## Task to complete
Please repeat exactly the lines below from the one containing "(brOffset e).toInt %" down to the one containing "def Obligations.UndefinedCodeWordsAreExactlyThese : Prop", both included, and nothing else.
── Supplied entries
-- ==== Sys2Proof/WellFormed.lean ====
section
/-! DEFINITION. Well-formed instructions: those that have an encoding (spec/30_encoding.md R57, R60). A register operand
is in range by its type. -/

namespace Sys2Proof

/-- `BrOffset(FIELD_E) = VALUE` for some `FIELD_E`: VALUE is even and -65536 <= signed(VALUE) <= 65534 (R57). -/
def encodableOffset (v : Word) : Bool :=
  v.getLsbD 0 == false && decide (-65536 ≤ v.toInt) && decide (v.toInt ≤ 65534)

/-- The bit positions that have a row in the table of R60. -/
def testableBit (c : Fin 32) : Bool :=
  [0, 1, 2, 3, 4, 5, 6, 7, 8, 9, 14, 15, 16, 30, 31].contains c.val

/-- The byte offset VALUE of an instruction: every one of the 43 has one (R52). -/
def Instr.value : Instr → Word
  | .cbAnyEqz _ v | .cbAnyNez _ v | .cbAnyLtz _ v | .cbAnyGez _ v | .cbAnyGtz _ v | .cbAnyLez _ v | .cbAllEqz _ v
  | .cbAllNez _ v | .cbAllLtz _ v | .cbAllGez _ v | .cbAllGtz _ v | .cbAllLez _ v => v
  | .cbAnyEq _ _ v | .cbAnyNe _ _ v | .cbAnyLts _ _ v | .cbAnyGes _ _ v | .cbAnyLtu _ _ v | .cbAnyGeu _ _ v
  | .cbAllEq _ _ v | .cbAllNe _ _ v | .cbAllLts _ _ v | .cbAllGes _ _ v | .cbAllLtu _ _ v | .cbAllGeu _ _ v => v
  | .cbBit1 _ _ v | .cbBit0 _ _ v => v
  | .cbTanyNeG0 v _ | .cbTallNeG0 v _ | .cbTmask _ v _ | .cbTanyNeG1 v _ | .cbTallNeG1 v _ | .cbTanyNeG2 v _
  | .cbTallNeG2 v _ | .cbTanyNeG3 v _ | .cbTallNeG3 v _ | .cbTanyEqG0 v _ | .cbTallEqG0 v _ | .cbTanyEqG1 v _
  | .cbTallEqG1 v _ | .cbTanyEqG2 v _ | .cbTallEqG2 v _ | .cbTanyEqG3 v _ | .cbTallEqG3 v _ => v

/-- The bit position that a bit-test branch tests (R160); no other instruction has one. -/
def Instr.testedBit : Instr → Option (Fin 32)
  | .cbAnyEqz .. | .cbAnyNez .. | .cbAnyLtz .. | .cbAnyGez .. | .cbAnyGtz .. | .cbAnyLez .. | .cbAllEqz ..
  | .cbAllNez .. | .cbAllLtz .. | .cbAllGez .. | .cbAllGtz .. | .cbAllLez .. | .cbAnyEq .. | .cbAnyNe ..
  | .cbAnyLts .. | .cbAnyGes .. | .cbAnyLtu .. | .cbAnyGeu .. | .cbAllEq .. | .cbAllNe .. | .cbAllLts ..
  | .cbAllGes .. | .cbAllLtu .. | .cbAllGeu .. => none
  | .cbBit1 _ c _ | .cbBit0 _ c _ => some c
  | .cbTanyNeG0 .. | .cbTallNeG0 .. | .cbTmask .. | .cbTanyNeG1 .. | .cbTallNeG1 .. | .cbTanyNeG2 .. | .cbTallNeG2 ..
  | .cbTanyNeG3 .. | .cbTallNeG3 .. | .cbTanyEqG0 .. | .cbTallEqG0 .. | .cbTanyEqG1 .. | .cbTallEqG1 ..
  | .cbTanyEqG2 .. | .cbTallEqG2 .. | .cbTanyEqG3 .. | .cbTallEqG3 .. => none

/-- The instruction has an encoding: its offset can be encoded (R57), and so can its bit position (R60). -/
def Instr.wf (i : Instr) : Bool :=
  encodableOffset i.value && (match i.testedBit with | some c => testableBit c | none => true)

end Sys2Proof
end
────
── Supplied entries
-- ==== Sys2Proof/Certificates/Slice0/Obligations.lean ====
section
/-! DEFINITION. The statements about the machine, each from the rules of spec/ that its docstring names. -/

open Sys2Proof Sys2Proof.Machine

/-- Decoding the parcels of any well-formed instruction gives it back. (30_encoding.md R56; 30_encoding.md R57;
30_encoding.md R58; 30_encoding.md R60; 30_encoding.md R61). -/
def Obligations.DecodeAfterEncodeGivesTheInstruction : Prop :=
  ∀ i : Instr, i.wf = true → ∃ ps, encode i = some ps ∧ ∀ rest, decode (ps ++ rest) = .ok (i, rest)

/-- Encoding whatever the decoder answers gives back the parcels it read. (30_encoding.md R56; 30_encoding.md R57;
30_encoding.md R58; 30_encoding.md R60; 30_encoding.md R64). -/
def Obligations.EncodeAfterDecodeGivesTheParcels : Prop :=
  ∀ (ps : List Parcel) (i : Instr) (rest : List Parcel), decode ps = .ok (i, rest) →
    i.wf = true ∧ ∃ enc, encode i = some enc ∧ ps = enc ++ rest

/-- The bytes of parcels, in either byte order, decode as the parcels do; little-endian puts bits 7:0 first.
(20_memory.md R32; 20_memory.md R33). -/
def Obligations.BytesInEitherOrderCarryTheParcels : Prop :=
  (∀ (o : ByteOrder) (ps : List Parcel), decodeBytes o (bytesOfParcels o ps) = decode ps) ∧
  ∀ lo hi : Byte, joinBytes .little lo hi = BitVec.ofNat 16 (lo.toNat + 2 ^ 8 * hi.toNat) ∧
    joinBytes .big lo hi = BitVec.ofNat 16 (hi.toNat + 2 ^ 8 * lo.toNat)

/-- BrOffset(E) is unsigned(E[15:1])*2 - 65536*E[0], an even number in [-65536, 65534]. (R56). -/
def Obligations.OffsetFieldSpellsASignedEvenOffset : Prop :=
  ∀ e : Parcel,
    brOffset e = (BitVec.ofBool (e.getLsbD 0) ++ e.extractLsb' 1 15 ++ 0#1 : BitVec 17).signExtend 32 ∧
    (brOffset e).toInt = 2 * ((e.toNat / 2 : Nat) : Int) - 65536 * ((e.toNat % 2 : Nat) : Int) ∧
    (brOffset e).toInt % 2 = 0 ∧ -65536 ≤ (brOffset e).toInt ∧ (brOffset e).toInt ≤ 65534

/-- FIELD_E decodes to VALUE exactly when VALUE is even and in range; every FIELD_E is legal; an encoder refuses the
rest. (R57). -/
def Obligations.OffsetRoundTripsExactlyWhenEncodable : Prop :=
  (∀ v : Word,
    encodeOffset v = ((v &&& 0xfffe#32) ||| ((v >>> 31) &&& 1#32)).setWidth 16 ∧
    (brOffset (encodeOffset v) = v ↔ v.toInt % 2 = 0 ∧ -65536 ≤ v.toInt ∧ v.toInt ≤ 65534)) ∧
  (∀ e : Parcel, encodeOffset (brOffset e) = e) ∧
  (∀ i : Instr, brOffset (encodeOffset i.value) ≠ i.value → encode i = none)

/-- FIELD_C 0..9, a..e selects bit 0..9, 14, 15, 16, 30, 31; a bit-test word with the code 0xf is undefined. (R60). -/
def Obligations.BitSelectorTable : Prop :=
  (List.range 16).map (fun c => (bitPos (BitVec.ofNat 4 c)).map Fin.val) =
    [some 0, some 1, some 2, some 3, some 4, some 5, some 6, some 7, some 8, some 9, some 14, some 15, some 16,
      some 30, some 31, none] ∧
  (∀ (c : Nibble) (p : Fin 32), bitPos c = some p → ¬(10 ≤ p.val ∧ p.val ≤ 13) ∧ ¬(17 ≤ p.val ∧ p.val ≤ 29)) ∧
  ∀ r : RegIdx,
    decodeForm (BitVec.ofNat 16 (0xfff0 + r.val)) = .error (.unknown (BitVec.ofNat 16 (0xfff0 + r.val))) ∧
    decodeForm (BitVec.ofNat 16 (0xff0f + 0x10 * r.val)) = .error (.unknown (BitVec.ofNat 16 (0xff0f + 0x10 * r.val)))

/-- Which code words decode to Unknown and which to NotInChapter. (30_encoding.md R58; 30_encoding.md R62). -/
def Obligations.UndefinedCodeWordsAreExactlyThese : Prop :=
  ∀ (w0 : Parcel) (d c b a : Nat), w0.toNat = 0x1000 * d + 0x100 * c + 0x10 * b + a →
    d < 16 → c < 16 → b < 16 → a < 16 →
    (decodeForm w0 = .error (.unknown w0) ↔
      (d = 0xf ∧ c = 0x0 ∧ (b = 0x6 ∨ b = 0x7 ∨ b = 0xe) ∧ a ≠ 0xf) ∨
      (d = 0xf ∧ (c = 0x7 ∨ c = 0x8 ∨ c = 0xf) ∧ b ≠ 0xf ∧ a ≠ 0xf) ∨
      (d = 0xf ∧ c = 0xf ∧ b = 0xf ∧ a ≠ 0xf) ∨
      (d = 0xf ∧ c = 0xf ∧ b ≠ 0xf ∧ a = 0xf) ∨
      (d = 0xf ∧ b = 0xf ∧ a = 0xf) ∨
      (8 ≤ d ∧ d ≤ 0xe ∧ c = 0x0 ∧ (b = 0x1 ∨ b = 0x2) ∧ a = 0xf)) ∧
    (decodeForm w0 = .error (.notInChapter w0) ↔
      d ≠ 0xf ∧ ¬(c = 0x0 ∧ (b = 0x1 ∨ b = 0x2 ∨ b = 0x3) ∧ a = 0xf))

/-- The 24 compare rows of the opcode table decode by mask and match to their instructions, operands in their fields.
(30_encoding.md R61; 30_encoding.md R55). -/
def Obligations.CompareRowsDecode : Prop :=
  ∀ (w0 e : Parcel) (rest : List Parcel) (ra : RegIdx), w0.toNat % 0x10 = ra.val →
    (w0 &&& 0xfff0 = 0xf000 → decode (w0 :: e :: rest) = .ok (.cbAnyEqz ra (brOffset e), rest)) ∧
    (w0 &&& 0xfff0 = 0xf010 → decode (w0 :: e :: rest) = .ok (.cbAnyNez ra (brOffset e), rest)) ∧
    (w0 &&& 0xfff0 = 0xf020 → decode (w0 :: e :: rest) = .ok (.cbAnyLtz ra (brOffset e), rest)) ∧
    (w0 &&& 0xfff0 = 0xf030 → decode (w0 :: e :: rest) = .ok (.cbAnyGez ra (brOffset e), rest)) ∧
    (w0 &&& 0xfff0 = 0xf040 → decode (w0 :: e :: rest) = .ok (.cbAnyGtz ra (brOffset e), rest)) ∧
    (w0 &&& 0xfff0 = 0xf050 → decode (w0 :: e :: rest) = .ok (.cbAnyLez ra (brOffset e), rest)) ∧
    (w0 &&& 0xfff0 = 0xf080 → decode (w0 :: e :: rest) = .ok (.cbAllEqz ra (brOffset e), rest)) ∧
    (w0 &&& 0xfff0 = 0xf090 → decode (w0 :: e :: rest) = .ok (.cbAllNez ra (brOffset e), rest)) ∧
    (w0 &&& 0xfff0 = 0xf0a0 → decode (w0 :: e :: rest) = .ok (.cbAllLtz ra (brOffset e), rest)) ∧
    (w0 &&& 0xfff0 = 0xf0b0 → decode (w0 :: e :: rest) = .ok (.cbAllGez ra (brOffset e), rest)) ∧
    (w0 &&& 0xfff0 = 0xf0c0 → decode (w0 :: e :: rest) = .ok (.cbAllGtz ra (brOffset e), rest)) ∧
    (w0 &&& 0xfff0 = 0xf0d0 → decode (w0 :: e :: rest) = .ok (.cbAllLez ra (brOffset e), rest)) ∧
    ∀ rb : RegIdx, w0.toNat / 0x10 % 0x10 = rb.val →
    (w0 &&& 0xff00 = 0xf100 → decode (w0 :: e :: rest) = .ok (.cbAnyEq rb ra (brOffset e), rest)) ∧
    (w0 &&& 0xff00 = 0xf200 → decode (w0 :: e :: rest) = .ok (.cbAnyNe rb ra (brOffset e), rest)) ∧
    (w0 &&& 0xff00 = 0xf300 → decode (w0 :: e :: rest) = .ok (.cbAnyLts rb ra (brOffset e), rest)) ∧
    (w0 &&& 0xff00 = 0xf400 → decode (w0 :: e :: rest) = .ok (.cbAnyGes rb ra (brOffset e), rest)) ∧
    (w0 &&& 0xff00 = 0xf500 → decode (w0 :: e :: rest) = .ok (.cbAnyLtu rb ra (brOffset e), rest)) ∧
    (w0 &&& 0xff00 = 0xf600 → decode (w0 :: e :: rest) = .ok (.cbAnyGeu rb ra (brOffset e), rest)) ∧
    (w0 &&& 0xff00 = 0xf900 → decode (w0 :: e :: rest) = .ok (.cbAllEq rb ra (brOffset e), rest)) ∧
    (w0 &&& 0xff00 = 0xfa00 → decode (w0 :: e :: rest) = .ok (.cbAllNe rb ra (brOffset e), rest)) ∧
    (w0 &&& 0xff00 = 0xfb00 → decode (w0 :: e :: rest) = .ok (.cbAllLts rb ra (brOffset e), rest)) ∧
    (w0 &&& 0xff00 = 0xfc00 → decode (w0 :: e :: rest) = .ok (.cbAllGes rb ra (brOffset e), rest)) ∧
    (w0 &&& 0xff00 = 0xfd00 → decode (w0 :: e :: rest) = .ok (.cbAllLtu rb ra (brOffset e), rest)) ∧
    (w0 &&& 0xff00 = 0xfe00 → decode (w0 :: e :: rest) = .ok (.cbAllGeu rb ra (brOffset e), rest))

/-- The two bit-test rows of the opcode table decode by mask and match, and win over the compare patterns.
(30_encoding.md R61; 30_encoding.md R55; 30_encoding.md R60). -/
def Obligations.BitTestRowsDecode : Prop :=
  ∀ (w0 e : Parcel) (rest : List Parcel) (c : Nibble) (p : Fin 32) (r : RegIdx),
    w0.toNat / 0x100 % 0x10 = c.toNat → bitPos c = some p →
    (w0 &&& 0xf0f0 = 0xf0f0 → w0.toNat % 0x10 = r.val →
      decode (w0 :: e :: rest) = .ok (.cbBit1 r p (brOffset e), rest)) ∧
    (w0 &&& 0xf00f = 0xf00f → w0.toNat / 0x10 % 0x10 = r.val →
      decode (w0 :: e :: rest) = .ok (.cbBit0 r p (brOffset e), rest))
────
## Reply to the task
    (brOffset e).toInt % 2 = 0 ∧ -65536 ≤ (brOffset e).toInt ∧ (brOffset e).toInt ≤ 65534

/-- FIELD_E decodes to VALUE exactly when VALUE is even and in range; every FIELD_E is legal; an encoder refuses the
rest. (R57). -/
def Obligations.OffsetRoundTripsExactlyWhenEncodable : Prop :=
  (∀ v : Word,
    encodeOffset v = ((v &&& 0xfffe#32) ||| ((v >>> 31) &&& 1#32)).setWidth 16 ∧
    (brOffset (encodeOffset v) = v ↔ v.toInt % 2 = 0 ∧ -65536 ≤ v.toInt ∧ v.toInt ≤ 65534)) ∧
  (∀ e : Parcel, encodeOffset (brOffset e) = e) ∧
  (∀ i : Instr, brOffset (encodeOffset i.value) ≠ i.value → encode i = none)

/-- FIELD_C 0..9, a..e selects bit 0..9, 14, 15, 16, 30, 31; a bit-test word with the code 0xf is undefined. (R60). -/
def Obligations.BitSelectorTable : Prop :=
  (List.range 16).map (fun c => (bitPos (BitVec.ofNat 4 c)).map Fin.val) =
    [some 0, some 1, some 2, some 3, some 4, some 5, some 6, some 7, some 8, some 9, some 14, some 15, some 16,
      some 30, some 31, none] ∧
  (∀ (c : Nibble) (p : Fin 32), bitPos c = some p → ¬(10 ≤ p.val ∧ p.val ≤ 13) ∧ ¬(17 ≤ p.val ∧ p.val ≤ 29)) ∧
  ∀ r : RegIdx,
    decodeForm (BitVec.ofNat 16 (0xfff0 + r.val)) = .error (.unknown (BitVec.ofNat 16 (0xfff0 + r.val))) ∧
    decodeForm (BitVec.ofNat 16 (0xff0f + 0x10 * r.val)) = .error (.unknown (BitVec.ofNat 16 (0xff0f + 0x10 * r.val)))

/-- Which code words decode to Unknown and which to NotInChapter. (30_encoding.md R58; 30_encoding.md R62). -/
def Obligations.UndefinedCodeWordsAreExactlyThese : Prop :=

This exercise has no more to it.